DATA SUPPLIED START

theorem Eng_finalise_moves {W : Part → Prop} {s₀ s : State} (h0 : W .eng) (h1 : W .qdr) (h2 : W (.fld F.ENG_GREG_VAL)) (h3 : W (.fld F.ENG_INT_CAUSE_ABORT)) (h4 : W (.fld F.ENG_STAT_FAULTED)) (h5 : W (.fld F.ENG_STAT_INFLIGHT)) (h6 : W (.fld F.ENG_STAT_RUNNING)) (h7 : W (.fld F.ENG_STAT_TAGS_USED)) (h8 : W (.fld F.ENG_TAG_ALLOC)) (h9 : W (.fld F.ENG_TAG_STATE)) (h10 : W (.fld F.ENG_THR_STAT_PC)) (h11 : W (.fld F.ENG_THR_STAT_STATE)) (h12 : W (.fld F.PMC_INT_CAUSE_OVF)) (h13 : W (.fld F.PMC_INT_CAUSE_SMP_AVAIL)) (h14 : W (.fld F.PMC_INT_CAUSE_SMP_DROP)) (h15 : W (.fld F.PMC_OVF_STAT_OVF)) (h16 : W (.fld F.PMC_SMP_DROP_RING)) (h17 : W (.fld F.PMC_SMP_STAT_COUNT)) (h18 : W (.fld H.ENG_JRNL)) (h19 : W (.fld H.ENG_PAST)) (h20 : W (.fld H.PMC_CNT)) (h21 : W (.fld H.PMC_OVF_DUE)) (h22 : W (.fld H.PMC_OVF_T)) (h23 : W (.fld H.PMC_RING)) (h24 : W (.fld H.PMC_TRACE_POS)) (a0 : Nat) (a1 : Nat) (a2 : Nat) (a3 : Nat) (a4 : Nat) (h : Moves W s₀ s) :
    Moves W s₀ (Sys2Proof.Machine.Eng.finalise a0 a1 a2 a3 a4 s) := by
  unfold Sys2Proof.Machine.Eng.finalise
  repeat' (first
    | with_reducible assumption
    | with_reducible apply Moves.put
    | with_reducible apply Moves.set
    | with_reducible apply Pmc_event_moves
    | with_reducible apply Eng_releaseTag_moves
    | with_reducible apply Eng_resume_moves
    | intro _
    | split
    | (extract_lets +onlyGivenNames x; first
      | (refine Moves.keep (W := W) (s₀ := s₀) x ?_ ?_; rotate_left; intro hx; clear_value x; rotate_right)
      | (refine Moves.keep (W := W) (s₀ := s₀) x.2 ?_ ?_; rotate_left; intro hx; clear_value x; rotate_right)
      | (refine Moves.keep (W := W) (s₀ := s₀) x.1 ?_ ?_; rotate_left; intro hx; clear_value x; rotate_right)
      | skip)
    | (with_reducible refine Moves.eng _ ?_ ?_ <;> with_reducible first
      | assumption
      | apply Moves.put
      | apply Moves.set
      | apply Pmc_event_moves
      | apply Eng_releaseTag_moves
      | apply Eng_resume_moves))

theorem Eng_launch_moves {W : Part → Prop} {s₀ s : State} (h0 : W .eng) (h1 : W .qdr) (h2 : W (.fld F.ENG_GREG_VAL)) (h3 : W (.fld F.ENG_INT_CAUSE_ABORT)) (h4 : W (.fld F.ENG_INT_CAUSE_SPILL_LOST)) (h5 : W (.fld F.ENG_JRNL_HEAD_VAL)) (h6 : W (.fld F.ENG_JRNL_SEQ_VAL)) (h7 : W (.fld F.ENG_STAT_FAULTED)) (h8 : W (.fld F.ENG_STAT_INFLIGHT)) (h9 : W (.fld F.ENG_STAT_RUNNING)) (h10 : W (.fld F.ENG_STAT_TAGS_USED)) (h11 : W (.fld F.ENG_TAG_ALLOC)) (h12 : W (.fld F.ENG_TAG_AUTO)) (h13 : W (.fld F.ENG_TAG_JIDX)) (h14 : W (.fld F.ENG_TAG_STATE)) (h15 : W (.fld F.ENG_TAG_THREAD)) (h16 : W (.fld F.ENG_THR_STAT_PC)) (h17 : W (.fld F.ENG_THR_STAT_STATE)) (h18 : W (.fld F.PMC_INT_CAUSE_OVF)) (h19 : W (.fld F.PMC_INT_CAUSE_SMP_AVAIL)) (h20 : W (.fld F.PMC_INT_CAUSE_SMP_DROP)) (h21 : W (.fld F.PMC_OVF_STAT_OVF)) (h22 : W (.fld F.PMC_SMP_DROP_RING)) (h23 : W (.fld F.PMC_SMP_STAT_COUNT)) (h24 : W (.fld F.SE_SPILL_STAT_LOST)) (h25 : W (.fld H.ENG_JRNL)) (h26 : W (.fld H.ENG_JVALID)) (h27 : W (.fld H.ENG_PAST)) (h28 : W (.fld H.ENG_SPILL_CNT)) (h29 : W (.fld H.ENG_SPILL_MAP)) (h30 : W (.fld H.ENG_SPILL_POS)) (h31 : W (.fld H.PMC_CNT)) (h32 : W (.fld H.PMC_OVF_DUE)) (h33 : W (.fld H.PMC_OVF_SKID)) (h34 : W (.fld H.PMC_OVF_T)) (h35 : W (.fld H.PMC_OVF_THR)) (h36 : W (.fld H.PMC_RING)) (h37 : W (.fld H.PMC_TRACE_POS)) (a0 : Nat) (a1 : Sys2Proof.Machine.EngOp) (a2 : Nat) (a3 : Nat) (a4 : Nat) (a5 : Nat) (h : Moves W s₀ s) :
    Moves W s₀ (Sys2Proof.Machine.Eng.launch a0 a1 a2 a3 a4 a5 s) := by
  unfold Sys2Proof.Machine.Eng.launch
  repeat' (first
    | with_reducible assumption
    | with_reducible apply Moves.clr
    | with_reducible apply Moves.put
    | with_reducible apply Moves.set
    | with_reducible apply Eng_enter_moves
    | with_reducible apply Eng_event_moves
    | with_reducible apply Eng_complete_moves
    | with_reducible apply Eng_append_moves
    | with_reducible apply Eng_finalise_moves
    | intro _
    | split
    | (extract_lets +onlyGivenNames x; first
      | (refine Moves.keep (W := W) (s₀ := s₀) x ?_ ?_; rotate_left; intro hx; clear_value x; rotate_right)
      | (refine Moves.keep (W := W) (s₀ := s₀) x.2 ?_ ?_; rotate_left; intro hx; clear_value x; rotate_right)
      | (refine Moves.keep (W := W) (s₀ := s₀) x.1 ?_ ?_; rotate_left; intro hx; clear_value x; rotate_right)
      | skip)
    | (with_reducible refine Moves.eng _ ?_ ?_ <;> with_reducible first
      | assumption
      | apply Moves.clr
      | apply Moves.put
      | apply Moves.set
      | apply Eng_enter_moves
      | apply Eng_event_moves
      | apply Eng_complete_moves
      | apply Eng_append_moves
      | apply Eng_finalise_moves))

theorem Eng_single_moves {W : Part → Prop} {s₀ s : State} (h0 : W .eng) (h1 : W .qdr) (h2 : W (.fld F.ENG_GREG_VAL)) (h3 : W (.fld F.ENG_INT_CAUSE_ABORT)) (h4 : W (.fld F.ENG_INT_CAUSE_FAULT)) (h5 : W (.fld F.ENG_INT_CAUSE_SPILL_LOST)) (h6 : W (.fld F.ENG_JRNL_HEAD_VAL)) (h7 : W (.fld F.ENG_JRNL_SEQ_VAL)) (h8 : W (.fld F.ENG_STAT_FAULTED)) (h9 : W (.fld F.ENG_STAT_INFLIGHT)) (h10 : W (.fld F.ENG_STAT_RUNNING)) (h11 : W (.fld F.ENG_STAT_TAGS_USED)) (h12 : W (.fld F.ENG_TAG_ALLOC)) (h13 : W (.fld F.ENG_TAG_AUTO)) (h14 : W (.fld F.ENG_TAG_JIDX)) (h15 : W (.fld F.ENG_TAG_STATE)) (h16 : W (.fld F.ENG_TAG_THREAD)) (h17 : W (.fld F.ENG_THR_STAT_CAUSE)) (h18 : W (.fld F.ENG_THR_STAT_PC)) (h19 : W (.fld F.ENG_THR_STAT_STATE)) (h20 : W (.fld F.PMC_INT_CAUSE_OVF)) (h21 : W (.fld F.PMC_INT_CAUSE_SMP_AVAIL)) (h22 : W (.fld F.PMC_INT_CAUSE_SMP_DROP)) (h23 : W (.fld F.PMC_OVF_STAT_OVF)) (h24 : W (.fld F.PMC_SMP_DROP_RING)) (h25 : W (.fld F.PMC_SMP_STAT_COUNT)) (h26 : W (.fld F.SE_SPILL_STAT_LOST)) (h27 : W (.fld H.ENG_JRNL)) (h28 : W (.fld H.ENG_JVALID)) (h29 : W (.fld H.ENG_PAST)) (h30 : W (.fld H.ENG_SPILL_CNT)) (h31 : W (.fld H.ENG_SPILL_MAP)) (h32 : W (.fld H.ENG_SPILL_POS)) (h33 : W (.fld H.PMC_CNT)) (h34 : W (.fld H.PMC_OVF_DUE)) (h35 : W (.fld H.PMC_OVF_SKID)) (h36 : W (.fld H.PMC_OVF_T)) (h37 : W (.fld H.PMC_OVF_THR)) (h38 : W (.fld H.PMC_RING)) (h39 : W (.fld H.PMC_TRACE_POS)) (a0 : Nat) (a1 : Bool) (a2 : Bool) (a3 : Nat) (a4 : Nat) (h : Moves W s₀ s) :
    Moves W s₀ (Sys2Proof.Machine.Eng.single a0 a1 a2 a3 a4 s) := by
  unfold Sys2Proof.Machine.Eng.single
  repeat' (first
    | with_reducible assumption
    | with_reducible apply Eng_issue_moves
    | with_reducible apply Eng_launch_moves
    | intro _
    | split
    | (extract_lets +onlyGivenNames x; first
      | (refine Moves.keep (W := W) (s₀ := s₀) x ?_ ?_; rotate_left; intro hx; clear_value x; rotate_right)
      | (refine Moves.keep (W := W) (s₀ := s₀) x.2 ?_ ?_; rotate_left; intro hx; clear_value x; rotate_right)
      | (refine Moves.keep (W := W) (s₀ := s₀) x.1 ?_ ?_; rotate_left; intro hx; clear_value x; rotate_right)
      | skip))

theorem Eng_dma_moves {W : Part → Prop} {s₀ s : State} (h0 : W .eng) (h1 : W .qdr) (h2 : W (.fld F.ENG_GREG_VAL)) (h3 : W (.fld F.ENG_INT_CAUSE_ABORT)) (h4 : W (.fld F.ENG_INT_CAUSE_FAULT)) (h5 : W (.fld F.ENG_INT_CAUSE_SPILL_LOST)) (h6 : W (.fld F.ENG_JRNL_HEAD_VAL)) (h7 : W (.fld F.ENG_JRNL_SEQ_VAL)) (h8 : W (.fld F.ENG_STAT_FAULTED)) (h9 : W (.fld F.ENG_STAT_INFLIGHT)) (h10 : W (.fld F.ENG_STAT_RUNNING)) (h11 : W (.fld F.ENG_STAT_TAGS_USED)) (h12 : W (.fld F.ENG_TAG_ALLOC)) (h13 : W (.fld F.ENG_TAG_AUTO)) (h14 : W (.fld F.ENG_TAG_JIDX)) (h15 : W (.fld F.ENG_TAG_STATE)) (h16 : W (.fld F.ENG_TAG_THREAD)) (h17 : W (.fld F.ENG_THR_STAT_CAUSE)) (h18 : W (.fld F.ENG_THR_STAT_PC)) (h19 : W (.fld F.ENG_THR_STAT_STATE)) (h20 : W (.fld F.PMC_INT_CAUSE_OVF)) (h21 : W (.fld F.PMC_INT_CAUSE_SMP_AVAIL)) (h22 : W (.fld F.PMC_INT_CAUSE_SMP_DROP)) (h23 : W (.fld F.PMC_OVF_STAT_OVF)) (h24 : W (.fld F.PMC_SMP_DROP_RING)) (h25 : W (.fld F.PMC_SMP_STAT_COUNT)) (h26 : W (.fld F.SE_SPILL_STAT_LOST)) (h27 : W (.fld H.ENG_JRNL)) (h28 : W (.fld H.ENG_JVALID)) (h29 : W (.fld H.ENG_PAST)) (h30 : W (.fld H.ENG_SPILL_CNT)) (h31 : W (.fld H.ENG_SPILL_MAP)) (h32 : W (.fld H.ENG_SPILL_POS)) (h33 : W (.fld H.PMC_CNT)) (h34 : W (.fld H.PMC_OVF_DUE)) (h35 : W (.fld H.PMC_OVF_SKID)) (h36 : W (.fld H.PMC_OVF_T)) (h37 : W (.fld H.PMC_OVF_THR)) (h38 : W (.fld H.PMC_RING)) (h39 : W (.fld H.PMC_TRACE_POS)) (a0 : Nat) (a1 : Bool) (a2 : Nat) (a3 : Nat) (h : Moves W s₀ s) :
    Moves W s₀ (Sys2Proof.Machine.Eng.dma a0 a1 a2 a3 s) := by
  unfold Sys2Proof.Machine.Eng.dma
  repeat' (first
    | with_reducible assumption
    | with_reducible apply Eng_issue_moves
    | with_reducible apply Eng_fault_moves
    | with_reducible apply Eng_launch_moves
    | intro _
    | split
    | (extract_lets +onlyGivenNames x; first
      | (refine Moves.keep (W := W) (s₀ := s₀) x ?_ ?_; rotate_left; intro hx; clear_value x; rotate_right)
      | (refine Moves.keep (W := W) (s₀ := s₀) x.2 ?_ ?_; rotate_left; intro hx; clear_value x; rotate_right)
      | (refine Moves.keep (W := W) (s₀ := s₀) x.1 ?_ ?_; rotate_left; intro hx; clear_value x; rotate_right)
      | skip))

theorem Eng_qdr_moves {W : Part → Prop} {s₀ s : State} (h0 : W .eng) (h1 : W .qdr) (h2 : W (.fld F.ENG_GREG_VAL)) (h3 : W (.fld F.ENG_INT_CAUSE_ABORT)) (h4 : W (.fld F.ENG_INT_CAUSE_FAULT)) (h5 : W (.fld F.ENG_INT_CAUSE_SPILL_LOST)) (h6 : W (.fld F.ENG_JRNL_HEAD_VAL)) (h7 : W (.fld F.ENG_JRNL_SEQ_VAL)) (h8 : W (.fld F.ENG_STAT_FAULTED)) (h9 : W (.fld F.ENG_STAT_INFLIGHT)) (h10 : W (.fld F.ENG_STAT_RUNNING)) (h11 : W (.fld F.ENG_STAT_TAGS_USED)) (h12 : W (.fld F.ENG_TAG_ALLOC)) (h13 : W (.fld F.ENG_TAG_AUTO)) (h14 : W (.fld F.ENG_TAG_JIDX)) (h15 : W (.fld F.ENG_TAG_STATE)) (h16 : W (.fld F.ENG_TAG_THREAD)) (h17 : W (.fld F.ENG_THR_STAT_CAUSE)) (h18 : W (.fld F.ENG_THR_STAT_PC)) (h19 : W (.fld F.ENG_THR_STAT_STATE)) (h20 : W (.fld F.PMC_INT_CAUSE_OVF)) (h21 : W (.fld F.PMC_INT_CAUSE_SMP_AVAIL)) (h22 : W (.fld F.PMC_INT_CAUSE_SMP_DROP)) (h23 : W (.fld F.PMC_OVF_STAT_OVF)) (h24 : W (.fld F.PMC_SMP_DROP_RING)) (h25 : W (.fld F.PMC_SMP_STAT_COUNT)) (h26 : W (.fld F.SE_SPILL_STAT_LOST)) (h27 : W (.fld H.ENG_JRNL)) (h28 : W (.fld H.ENG_JVALID)) (h29 : W (.fld H.ENG_PAST)) (h30 : W (.fld H.ENG_SPILL_CNT)) (h31 : W (.fld H.ENG_SPILL_MAP)) (h32 : W (.fld H.ENG_SPILL_POS)) (h33 : W (.fld H.PMC_CNT)) (h34 : W (.fld H.PMC_OVF_DUE)) (h35 : W (.fld H.PMC_OVF_SKID)) (h36 : W (.fld H.PMC_OVF_T)) (h37 : W (.fld H.PMC_OVF_THR)) (h38 : W (.fld H.PMC_RING)) (h39 : W (.fld H.PMC_TRACE_POS)) (a0 : Nat) (a1 : Bool) (a2 : Nat) (a3 : Nat) (h : Moves W s₀ s) :
    Moves W s₀ (Sys2Proof.Machine.Eng.qdr a0 a1 a2 a3 s) := by
  unfold Sys2Proof.Machine.Eng.qdr
  repeat' (first
    | with_reducible assumption
    | with_reducible apply Eng_issue_moves
    | with_reducible apply Eng_fault_moves
    | with_reducible apply Eng_launch_moves
    | intro _
    | split
    | (extract_lets +onlyGivenNames x; first
      | (refine Moves.keep (W := W) (s₀ := s₀) x ?_ ?_; rotate_left; intro hx; clear_value x; rotate_right)
      | (refine Moves.keep (W := W) (s₀ := s₀) x.2 ?_ ?_; rotate_left; intro hx; clear_value x; rotate_right)
      | (refine Moves.keep (W := W) (s₀ := s₀) x.1 ?_ ?_; rotate_left; intro hx; clear_value x; rotate_right)
      | skip))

DATA SUPPLIED END

■ THE PROBLEM
Give the lines again, exactly as they stand, from the beginning of the data through the line with "with_reducible apply Eng_releaseTag_moves".

■ EXERCISE OUTPUT
theorem Eng_finalise_moves {W : Part → Prop} {s₀ s : State} (h0 : W .eng) (h1 : W .qdr) (h2 : W (.fld F.ENG_GREG_VAL)) (h3 : W (.fld F.ENG_INT_CAUSE_ABORT)) (h4 : W (.fld F.ENG_STAT_FAULTED)) (h5 : W (.fld F.ENG_STAT_INFLIGHT)) (h6 : W (.fld F.ENG_STAT_RUNNING)) (h7 : W (.fld F.ENG_STAT_TAGS_USED)) (h8 : W (.fld F.ENG_TAG_ALLOC)) (h9 : W (.fld F.ENG_TAG_STATE)) (h10 : W (.fld F.ENG_THR_STAT_PC)) (h11 : W (.fld F.ENG_THR_STAT_STATE)) (h12 : W (.fld F.PMC_INT_CAUSE_OVF)) (h13 : W (.fld F.PMC_INT_CAUSE_SMP_AVAIL)) (h14 : W (.fld F.PMC_INT_CAUSE_SMP_DROP)) (h15 : W (.fld F.PMC_OVF_STAT_OVF)) (h16 : W (.fld F.PMC_SMP_DROP_RING)) (h17 : W (.fld F.PMC_SMP_STAT_COUNT)) (h18 : W (.fld H.ENG_JRNL)) (h19 : W (.fld H.ENG_PAST)) (h20 : W (.fld H.PMC_CNT)) (h21 : W (.fld H.PMC_OVF_DUE)) (h22 : W (.fld H.PMC_OVF_T)) (h23 : W (.fld H.PMC_RING)) (h24 : W (.fld H.PMC_TRACE_POS)) (a0 : Nat) (a1 : Nat) (a2 : Nat) (a3 : Nat) (a4 : Nat) (h : Moves W s₀ s) :
    Moves W s₀ (Sys2Proof.Machine.Eng.finalise a0 a1 a2 a3 a4 s) := by
  unfold Sys2Proof.Machine.Eng.finalise
  repeat' (first
    | with_reducible assumption
    | with_reducible apply Moves.put
    | with_reducible apply Moves.set
    | with_reducible apply Pmc_event_moves
    | with_reducible apply Eng_releaseTag_moves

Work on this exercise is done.